Comment être certain que tous les amateurs pourraient se reconnaitre dans une grande famille de fautes, alors que finalement, tous les individus sont foncièrement différents, et souvent les mouvements épousent ces différences ?

Au départ de sa conférence, Christoph Bausek utilise une précaution d’usage « Souvenez-vous que tous les mouvements du poignet directeur peuvent différer d’un joueur à un autre, cependant les fautes, et les solutions peuvent être universelles »

Pour nous motiver, il ajoute « Ces cinq fautes peuvent nous servir de guides pour savoir où regarder de possibles améliorations sur un swing de golf ».

Commençons par liste les cinq fautes identifiées par le pro Autrichien : En premier lieu, cela va concerner le grip à l’adresse, puis une trop forte extension du poignet directeur à l’adresse et/ou à l’impact avec la balle, une déviation radiale du poignet directeur trop importante, un mouvement trop rigide du poignet au sommet du swing, et qui va trop verticaliser le manche du club, et enfin un mauvais timing du swing. 

Jeux de mains…jeux de vilains ?

Sur ces cinq erreurs ou fautes, deux sont plus faciles à appréhender de but en blanc, tandis que trois autres paraissent tout de suite plus difficiles à comprendre. Nous allons essayer d’examiner chaque cas.

Premier constat, Christoph Bausek nous parle essentiellement des mouvements du poignet, finalement un des segments mis en jeu par un swing, mais pas le seul.

Pour faire écho à notre dernier sujet sur l’estomac, possible cerveau d’un swing de golf, un de nos intervenants, Loïc Gambardella expliquait que pour beaucoup d’amateurs, et notamment ceux qui travaillent toute la journée sur un ordinateur, la perception des mouvements des mains est encore plus accentuée.

Il en fait une corrélation avec le swing, et explique l’expression : Les golfeurs qui jouent beaucoup avec leurs mains !

Ainsi, le club est beaucoup plus manipulé par les mains que la résultante d’une séquence mettant en jeu le bas du corps, le haut du corps, les hanches, les épaules…

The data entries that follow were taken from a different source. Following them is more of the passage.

def regRows.fail : List RegRow := [
  ⟨"FAIL_CFG", 0x800000, [(64, 0x4000)], 0xFFFF03C0, 0x0, 0x0, 0x10000, 0, 0xFFFF03C0⟩,
  ⟨"FAIL_STATUS", 0x800004, [(64, 0x4000)], 0x0, 0x140, 0x0, 0x0, 0, 0x1F07FF⟩,
  ⟨"FAIL_COUNT_LO", 0x800008, [(64, 0x4000)], 0x0, 0x0, 0x0, 0x0, 0, 0xFFFFFFFF⟩,
  ⟨"FAIL_COUNT_HI", 0x80000C, [(64, 0x4000)], 0x0, 0x0, 0x0, 0x0, 0, 0xFFFFFFFF⟩,
  ⟨"FAIL_FIRST_CYCLE_LO", 0x800010, [(64, 0x4000)], 0x0, 0x0, 0x0, 0x0, 0, 0xFFFFFFFF⟩,
  ⟨"FAIL_FIRST_CYCLE_HI", 0x800014, [(64, 0x4000)], 0x0, 0x0, 0x0, 0x0, 0, 0xFFFFFFFF⟩,
  ⟨"FAIL_FIRST_TIME_LO", 0x800018, [(64, 0x4000)], 0x0, 0x0, 0x0, 0x0, 0, 0xFFFFFFFF⟩,
  ⟨"FAIL_FIRST_TIME_HI", 0x80001C, [(64, 0x4000)], 0x0, 0x0, 0x0, 0x0, 0, 0xFFFFFFFF⟩,
  ⟨"FAIL_FIRST_ADDR_LO", 0x800020, [(64, 0x4000)], 0x0, 0x0, 0x0, 0x0, 0, 0xFFFFFFFF⟩,
  ⟨"FAIL_FIRST_ADDR_HI", 0x800024, [(64, 0x4000)], 0x0, 0x0, 0x0, 0x0, 0, 0xFFFFFF⟩,
  ⟨"FAIL_FIRST_PIN", 0x800028, [(64, 0x4000)], 0x0, 0x0, 0x0, 0x0, 0, 0xFFFF03FF⟩,
  ⟨"FAIL_LOG_BASE", 0x800030, [(64, 0x4000)], 0x1FFFFFF, 0x0, 0x0, 0x0, 0, 0x1FFFFFF⟩,
  ⟨"FAIL_LOG_SIZE", 0x800034, [(64, 0x4000)], 0xFFFFFFF, 0x0, 0x0, 0x0, 0, 0xFFFFFFF⟩,
  ⟨"FAIL_LOG_WR", 0x800038, [(64, 0x4000)], 0x0, 0x0, 0x0, 0x0, 0, 0x8FFFFFFF⟩,
  ⟨"FAIL_LOG_POLICY", 0x80003C, [(64, 0x4000)], 0x3, 0x0, 0x0, 0x0, 0, 0x3⟩,
  ⟨"FAIL_LOG_DROP", 0x800040, [(64, 0x4000)], 0x0, 0x0, 0x0, 0x0, 0, 0xFFFFFFFF⟩,
  ⟨"FAIL_MASK_BASE", 0x800044, [(64, 0x4000)], 0x1FFFFFF, 0x0, 0x0, 0x0, 0, 0x1FFFFFF⟩,
  ⟨"FAIL_BITMAP_BASE", 0x800048, [(64, 0x4000)], 0x1FFFFFF, 0x0, 0x0, 0x0, 0, 0x1FFFFFF⟩,
  ⟨"FAIL_BITMAP_CFG", 0x80004C, [(64, 0x4000)], 0x870F1F1F, 0x0, 0x0, 0xC, 0, 0x870F1F1F⟩,
  ⟨"FAIL_TILE_CFG", 0x800050, [(64, 0x4000)], 0x400FFFFF, 0x0, 0x80000000, 0x0, 0, 0xC00FFFFF⟩,
  ⟨"FAIL_TILE_STATUS", 0x800054, [(64, 0x4000)], 0x0, 0x30000000, 0x0, 0x0, 0, 0xF3FFFFFF⟩,
  ⟨"FAIL_RING_CH", 0x800100, [(64, 0x4000), (32, 0x4)], 0xFFFFFFFF, 0x0, 0x0, 0x0, 0, 0xFFFFFFFF⟩]

/-- The rows of the block of Table 20-1 that holds address `a` (none in a reserved range, R348). -/
def regRowsAt (a : Nat) : List RegRow :=
  if 0x0 ≤ a ∧ a < 0x10000 then regRows.sys
  else if 0x10000 ≤ a ∧ a < 0x20000 then regRows.clk
  else if 0x20000 ≤ a ∧ a < 0x30000 then regRows.pwr
  else if 0x30000 ≤ a ∧ a < 0x40000 then regRows.nvm
  else if 0x40000 ≤ a ∧ a < 0x50000 then regRows.lc
  else if 0x50000 ≤ a ∧ a < 0x60000 then regRows.evt
  else if 0x60000 ≤ a ∧ a < 0x70000 then regRows.host
  else if 0x70000 ≤ a ∧ a < 0x80000 then regRows.lnk
  else if 0x80000 ≤ a ∧ a < 0x90000 then regRows.mem
  else if 0x90000 ≤ a ∧ a < 0xA0000 then regRows.mon
  else if 0xA0000 ≤ a ∧ a < 0xB0000 then regRows.cal
  else if 0xB0000 ≤ a ∧ a < 0xC0000 then regRows.rq
  else if 0xC0000 ≤ a ∧ a < 0xD0000 then regRows.acq
  else if 0x100000 ≤ a ∧ a < 0x200000 then regRows.seq
  else if 0x200000 ≤ a ∧ a < 0x300000 then regRows.tmg
  else if 0x400000 ≤ a ∧ a < 0x800000 then regRows.pin
  else if 0x800000 ≤ a ∧ a < 0x900000 then regRows.fail
  else []

/-- The indices of the instance of a register that stands at offset `off`, where one does. -/
def RegRow.indices : List (Nat × Nat) → Nat → Option (List Nat)
  | [], off => if off = 0 then some [] else none
  | (cnt, str) :: ds, off =>
    if off / str < cnt then (RegRow.indices ds (off % str)).map (fun l => (off / str) :: l) else none

/-- The register at address `a` of a list of rows, with its indices. -/
def regFind : List RegRow → Nat → Option (RegRow × List Nat)
  | [], _ => none
  | r :: rs, a =>
    if r.base ≤ a then
      match RegRow.indices r.dims (a - r.base) with
      | some ix => some (r, ix)
      | none => regFind rs a
    else regFind rs a

/-- Table 20-7 read in reverse: the register that stands at a BAR0 address (R348: at most one). -/
def regAt (a : Nat) : Option (RegRow × List Nat) := regFind (regRowsAt a) a

/-- The Reset column (R350), with the entries that depend on an index: APG_SCR_X/Y and APG_TOPO_SEL (Tables 8-21, 8-22), the
TDC selectors (Table 12-3), the DRAM partitions 0 and 1 (Tables 16-10, 16-11) and the mask bit of the MSI-X table's entries
(PRESUMED, notes/assumptions/38.md). -/
def RegRow.reset (r : RegRow) (ix : List Nat) : Nat :=
  match r.rstKind with
  | 1 => r.rst + ix.getLastD 0
  | 2 => r.rst + ix.headD 0
  | 3 => if ix = [0] then 0x88000000 else if ix = [1] then 0x8A020000 else 0
  | 4 => if ix = [0] then 131072 else if ix = [1] then 256 else 0
  | 5 => b2n (decide (ix.getLastD 0 = 3))
  | _ => r.rst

Ce n’est donc pas très surprenant que Bausek s’intéresse plus spécifiquement aux mouvements du poignet… directeur.

Le cas présent, on ne parle pas des poignets, mais bien du poignet directeur, le gauche pour un droitier, et inversement le droit pour un gaucher.

Et tout commence à l’adresse, bien avant de taper la balle de golf…

Le grip, première source d’erreur pour un amateur

Tout commence avec le grip, qui justement est potentiellement identifiée comme la première source d’erreur ou faute possible.

Au-delà des constats, ce qui est intéressant dans la démarche de l’enseignant, c’est qu’en utilisant un outil tel que le système de capteurs à fixer sur le poignet directeur, le HackMotion, il ne fait pas seulement que constater, mais en plus, il nous donne des repères, des guides, des valeurs pour tenter de bien comprendre l’écart entre ce que nous faisons, et ce que nous devrions faire.

Pour illustrer cet article, étant en possession de ce capteur, j’ai moi-même revêtu le capteur pour tenter de reproduire les indications du pro.

Quel est justement le placement idéal du poignet à l’adresse ? Comment gripper le club idéalement ?

Pour Bausek, les mesures faites chez les golfeurs professionnels permettent de définir justement une plage de valeurs comprise entre 10 et 30 degrés d’extensions du poignet à l’adresse.

Toutefois, il se justifie de possibles exceptions en fonction de grips plus forts ou plus faibles.

A l’aide du capteur, la première faute pourrait être de trop courber le poignet directeur à l’adresse, et en-dessous d’une valeur de 10 degrés.

Dans ce cas, il en déduit justement deux problèmes : En premier, le grip peut être justement trop faible ou le grip du club pris trop dans la paume de la main, et pas assez dans les doigts.

Autre possibilité, par l’action des poignets, le shaft du club est trop mis en avant par rapport à la balle, en direction de la cible.

Cette première mesure fournie par le capteur doit donc vous inviter à ajuster votre grip à l’adresse.

Pour le coup, et parmi les cinq fautes identifiées, c’est une fois correctement identifiée, la faute la plus facile à corriger.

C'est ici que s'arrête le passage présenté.